In a blow to the wisdom camp's case for general - or perhaps "liberal"
would be better - undergraduate education, Butler, who during his
presidency said that many at the College were engaged in mere "intellectual
dawdling," floated the so-called Columbia Plan (1905) that would
shepherd students who wished to work at a more rapid tempo into
graduate or professional school right after the sophomore year.

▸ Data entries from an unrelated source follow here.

-- ==== Sys2Proof/Machine/Sequencer.lean ====
section
/-! DEFINITION. The sequencer: what follows each poll (40_bus R150–R154), one sequencer step (10_state
R39, R40), how many steps a command can still take (R156, R214), and running a command to its end with
the bus agent's turns in between (30_encoding R120 `ISSUE`). -/

namespace Sys2Proof.Machine

/-! ## After a poll -/

/-- The outcome a bare `start()` or `stop()` returns (S3, P3). -/
def pollOutcome (res : Option Obs) : TxOutcome :=
  match res with
  | some _ => .success
  | none => .timeout

/-- What follows the address poll of a `write` (W5 to W9): `AF` is tested first, on the observation
that ended the poll (R144). -/
def afterW4 (c : Instr) (r : Ret) (a : Addr7) (n : Nat) (res : Option Obs) (s : State) : State :=
  match res with
  | none => callStop c r (.wStop .timeout) s
  | some obs =>
    if obs.sr1.af then callStop c r (.wStop .addressNack) (s.onBus Periph.clearAF)
    else sendByte c r a n 0 (s.onBus Periph.clearStatus)

/-- What follows the address poll of a `read` (RD6 to RD11): `AF` is tested first (R144). -/
def afterRd5 (c : Instr) (r : Ret) (a : Addr7) (n : Nat) (res : Option Obs) (s : State) : State :=
  match res with
  | none => callStop c r (.rdStop .timeout) s
  | some obs =>
    if obs.sr1.af then callStop c r (.rdStop .addressNack) (s.onBus Periph.clearAF)
    else beginPoll c r (.rd11 a n 0) (s.onBus (armReceive n))

/-- What follows a byte poll of a `read` (RD12 to RD15): the byte, then the next poll or the return,
with no wait for the STOP. -/
def afterRd11 (c : Instr) (r : Ret) (a : Addr7) (n i : Nat) (res : Option Obs) (s : State) : State :=
  match res with
  | none => callStop c r (.rdStop .timeout) s
  | some _ =>
    if i + 1 < n then beginPoll c r (.rd11 a n (i + 1)) (takeByte n i s)
    else returnRead c r .success (takeByte n i s)

/-- The next attempt of a probe, or Q9. -/
def nextAttempt (c : Instr) (r : Ret) (a : Addr7) (m k : Nat) (s : State) : State :=
  if k < m then probeAttempt c r a m (k + 1) s else returnProbe c r false s

/-- What follows the address poll of a `probe` (Q6 to Q8): `ADDR` is tested first (R144). -/
def afterQ5 (c : Instr) (r : Ret) (a : Addr7) (m k : Nat) (res : Option Obs) (s : State) : State :=
  match res with
  | none => callStop c r (.qStop a m k false) s
  | some obs =>
    if obs.sr1.addr then callStop c r (.qStop a m k true) (s.onBus Periph.clearStatus)
    else callStop c r (.qStop a m k false) (s.onBus Periph.clearAF)

/-- The run of non-poll actions after the poll at `pt` (R39): `res` is the observation that ended it,
or `none` for `TIMEOUT`. `stop()`'s own result is discarded (92 D10). -/
def resume (c : Instr) (r : Ret) (pt : Point) (res : Option Obs) (s : State) : State :=
  match pt with
  | .s2 => endCmd (s.setOutcome (pollOutcome res))
  | .p2 => endCmd (s.setOutcome (pollOutcome res))
  | .w1 a n =>
    if res.isSome then beginPoll c r (.w4 a n) (s.onBus (·.writeDR (addrByte a false)))
    else callStop c r (.wStop .timeout) s
  | .w4 a n => afterW4 c r a n res s
  | .w10 a n i =>
    if res.isSome then sendByte c r a n (i + 1) s else callStop c r (.wStop .timeout) s
  | .wStop o => returnWrite c r o s
  | .rd2 a n =>
    if res.isSome then beginPoll c r (.rd5 a n) (s.onBus (·.writeDR (addrByte a true)))
    else callStop c r (.rdStop .timeout) s
  | .rd5 a n => afterRd5 c r a n res s
  | .rd11 a n i => afterRd11 c r a n i res s
  | .rdStop o => returnRead c r o s
  | .q2 a m k =>
    if res.isSome then beginPoll c r (.q5 a m k) (s.onBus (·.writeDR (addrByte a false)))
    else nextAttempt c r a m k s
  | .q5 a m k => afterQ5 c r a m k res s
  | .qStop a m k acked => if acked then returnProbe c r true s else nextAttempt c r a m k s

/-! ## The first step of a command -/

/-- The run of non-poll actions a command begins with (R39). -/
def enter (c : Instr) (s : State) : State :=
  match c with
  | .start => callStart c .top .s2 s
  | .stop => callStop c .top .p2 s
  | .write a n => callWrite c .top a n.toNat s
  | .read a n =>
    if n = 0 then endCmd (s.setOutcome .success) else callRead c .top a n.toNat s
  | .probe a m => callProbe c .top a m.toNat s
  | .readCal => beginReadCal c s
  | .configure => beginConfigure c s
  | .readRaw => beginReadRaw c s
  | .init => callProbe c .i1 Config.devAddr s.params.readyAttempts.toNat s
  | .compT => enterCompT s
  | .compP => enterCompP s
  | .acquire => beginReadRaw c s

/-! ## One step (R39, R40, R141) -/

/-- One observation of the poll at `pt`, which has made `j` so far (R141): it ends the poll if it meets
the condition, or if it was the last of the budget. -/
def observeStep (c : Instr) (r : Ret) (pt : Point) (j : Nat) (s : State) : State :=
  let obs := s.bus.observe
  let s' := s.countObservation
  if pt.cond obs then s'.setSeq (.polled c r pt (some obs))
  else if j + 1 < pt.budget s.params then s'.setSeq (.poll c r pt (j + 1))
  else s'.setSeq (.polled c r pt none)

/-- One sequencer step (R39): while `IDLE` there is none (70_reset R292). -/
def seqStep (s : State) : State :=
  match s.seq with
  | .idle => s
  | .entry c => enter c s.countSeqStep
  | .poll c r pt j => observeStep c r pt j s.countSeqStep
  | .polled c r pt res => resume c r pt res s.countSeqStep

/-- The sequencer's turn: nothing on a faulted core (60_exceptions R265) or an idle one, else one step
and then the bus agent's own part. -/
def sequencerTurn (s : State) : State :=
  if s.busy && !s.faulted then unlessFaulted busWindow (seqStep s) else s

/-! ## How many steps are left (R156, R214)

A poll with budget `B` takes at most `B` observations and one step after it. -/

/-- At most so many steps from a `write(a, n)`'s first poll to its return (R156). -/
def writeCost (p : Params) (n : Nat) : Nat :=
  (p.bStart + 1) + ((p.bAddr + 1) + (n * (p.bBtf + 1) + (p.bStop + 1)))

/-- At most so many steps from a `read(a, n)`'s first poll to its return, n ≥ 1 (R156). -/
def readCost (p : Params) (n : Nat) : Nat :=
  (p.bStart + 1) + ((p.bAddr + 1) + (n * (p.bRxne + 1) + (p.bStop + 1)))

/-- At most so many steps for one attempt of a `probe` (R156). -/
def attemptCost (p : Params) : Nat := (p.bStart + 1) + ((p.bAddr + 1) + (p.bStop + 1))

/-- What follows a `READ_CAL`: the `CONFIGURE` of an `INIT` (R210 I8), or nothing. -/
def calTail (p : Params) (c : Instr) : Nat :=
  if c = .init then writeCost p 2 + writeCost p 2 else 0

/-- At most so many steps after the step in which a sub-sequence returns to `r` (R214). -/
def retCost (p : Params) (c : Instr) : Ret → Nat
  | .top => 0
  | .g2 => 0
  | .g1 => writeCost p 2
  | .c1Burst => calTail p c
  | .c1Ptr => readCost p Config.calLen + calTail p c
  | .m1Burst => 0
  | .m1Ptr => readCost p Config.rawLen
  | .i3Burst => writeCost p 1 + (readCost p Config.calLen + calTail p c)
  | .i3Ptr => readCost p 1 + (writeCost p 1 + (readCost p Config.calLen + calTail p c))
  | .i1 =>
    writeCost p 1 + (readCost p 1 + (writeCost p 1 + (readCost p Config.calLen + calTail p c)))

/-- At most so many steps after the step that follows the poll at a program point. (A `read` that polls
has n ≥ 1; `max n 1` makes the bound hold of every state.) -/
def pointCost (p : Params) (c : Instr) (r : Ret) : Point → Nat
  | .s2 => 0
  | .p2 => 0
  | .w1 _ n => (p.bAddr + 1) + (n * (p.bBtf + 1) + ((p.bStop + 1) + retCost p c r))
  | .w4 _ n => n * (p.bBtf + 1) + ((p.bStop + 1) + retCost p c r)
  | .w10 _ n i => (n - (i + 1)) * (p.bBtf + 1) + ((p.bStop + 1) + retCost p c r)
  | .wStop _ => retCost p c r
  | .rd2 _ n => (p.bAddr + 1) + (max n 1 * (p.bRxne + 1) + ((p.bStop + 1) + retCost p c r))
  | .rd5 _ n => max n 1 * (p.bRxne + 1) + ((p.bStop + 1) + retCost p c r)
  | .rd11 _ n i => (n - (i + 1)) * (p.bRxne + 1) + ((p.bStop + 1) + retCost p c r)
  | .rdStop _ => retCost p c r
  | .q2 _ m k => (p.bAddr + 1) + ((p.bStop + 1) + ((m - k) * attemptCost p + retCost p c r))
  | .q5 _ m k => (p.bStop + 1) + ((m - k) * attemptCost p + retCost p c r)
  | .qStop _ m k _ => (m - k) * attemptCost p + retCost p c r

/-- At most so many steps after a command's first one (R156, R214). -/
def entryCost (p : Params) (c : Instr) : Nat :=
  match c with
  | .start => p.bStart + 1
  | .stop => p.bStop + 1
  | .write _ n => writeCost p n.toNat
  | .read _ n => readCost p n.toNat
  | .probe _ m => m.toNat * attemptCost p
  | .readCal => writeCost p 1 + retCost p c .c1Ptr
  | .configure => writeCost p 2 + writeCost p 2
  | .readRaw => writeCost p 1 + retCost p c .m1Ptr
  | .init => p.readyAttempts.toNat * attemptCost p + retCost p c .i1
  | .compT => 0
  | .compP => 0
  | .acquire => writeCost p 1 + retCost p c .m1Ptr

/-- At most so many sequencer steps until `SEQ` is `IDLE` or the core has faulted. -/
def stepsLeft (p : Params) : Seq → Nat
  | .idle => 0
  | .entry c => 1 + entryCost p c
  | .poll c r pt j => (pt.budget p - (j + 1)) + 2 + pointCost p c r pt
  | .polled c r pt _ => 1 + pointCost p c r pt

/-! ## A command from its issue to its end -/

/-- One turn while the host waits for the command (R120 `WAIT`): the agenda's bus and sequencer turns in
their order; the host's own next turn and a reset stay where they are until the command has ended, and
the sequencer goes on (log 2). -/
def waitTurn (s : State) : State :=
  match s.agenda with
  | [] => sequencerTurn s
  | .seq :: rest => sequencerTurn (s.setAgenda rest)
  | .bus e :: rest => busTurn e (s.setAgenda rest)
  | .host :: _ => sequencerTurn s
  | .reset :: _ => sequencerTurn s

/-- Turns until the command has ended or the core has faulted, at most `k`. -/
def runTurns : Nat → State → State
  | 0, s => s
  | k + 1, s => if s.busy && !s.faulted then runTurns k (waitTurn s) else s

/-- Turns enough for the command in progress, however the agenda interleaves (R156). -/
def runCommand (s : State) : State := runTurns (s.agenda.length + stepsLeft s.params s.seq) s

/-- A host write of `CMD` (10_state R31) that encodes `c`, or no command: `F_BUSY` while one runs
(60_exceptions R267); else the word is latched (log 5), and starts its command or raises `F_ILLEGAL`
(R264). -/
def acceptCmd (w : Word) (c : Option Instr) (s : State) : State :=
  if s.busy then raiseFault .busy 0x00 s
  else
    match c with
    | none => raiseFault .illegal (fieldOpc w) (s.setCmd w)
    | some i => (s.setCmd w).setSeq (.entry i)

/-- `ISSUE` (R120): the write of `CMD` and the wait for the command's end. On a faulted core the write
has no effect (60_exceptions R265). A command no word encodes is illegal (log 18). -/
def issue (i : Instr) (s : State) : State :=
  unlessFaulted (fun s => runCommand (acceptCmd (encode i) (if i.wf then some i else none) s)) s

end Sys2Proof.Machine
end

Motivated individuals would be free to rush ahead professionally,
but general, liberal education and a common curriculum would fall
by the wayside.
The advocates of "dawdling" fought back, but with weapons that were
too antiquated to be effective - so much so that, on reading their
rhetoric, the committed humanist yearns to put other words in their
mouths, words that reflect the very basic fact that the wisdom camp's
curriculum had been the standard introduction into real-world problems
for hundreds and hundreds of years. But, seemingly oblivious to
that line of argument, Dean of the College John Howard Van Amringe
stubbornly insisted that the purpose of a college education was,
as he somewhat quaintly put it, "to make men" (not professional
specialists) by shaping students' characters through the contemplation
of ancient wisdom contained in the Greek and Latin classics. His
argument reflected Columbia's old self-image as a sort of cultural
finishing school for the sons of the New York elite, and it is perhaps
too easy for us now, in a very different world, to mock it. But
it is also apparent that Van Amringe's rhetoric was no answer to
the concerns of Burgess, Barnard and Butler, who could not ignore
the need to prepare Columbia's students for a changing, and increasingly
powerful, America.
It was to be expected that at the beginning of the 20th century,
the trend against liberal education, then linked almost exclusively
with the traditional humanities, would begin to gather steam. It
was a trend that was powerfully supported by the waves of first-
and second-generation immigrants who began to seek admission to
American colleges and universities. For men like Butler, it was
those institutions' responsibility to turn the most intelligent
and driven of those new citizens into managers, engineers, scientists,
technicians and teachers. But however gifted, the new sort of student
generally had not received the classics-based high school training
that was common among the old elite and that was a virtual prerequisite
for the old-style curriculum.
So too Columbia, which had educated so many of the New York establishment,
was going to face a quite different student population. How suddenly
the immigrant pressure surfaced and how strong it became is not
exactly clear, but it was probably gradual. But change eventually
came: The 1916 abolition of Latin as an admissions requirement was
the first formal adaptation to the new reality. It was a signal
that, in the battle against the old ideal of general education,
the newcomers and the advocates of professional schooling were allies.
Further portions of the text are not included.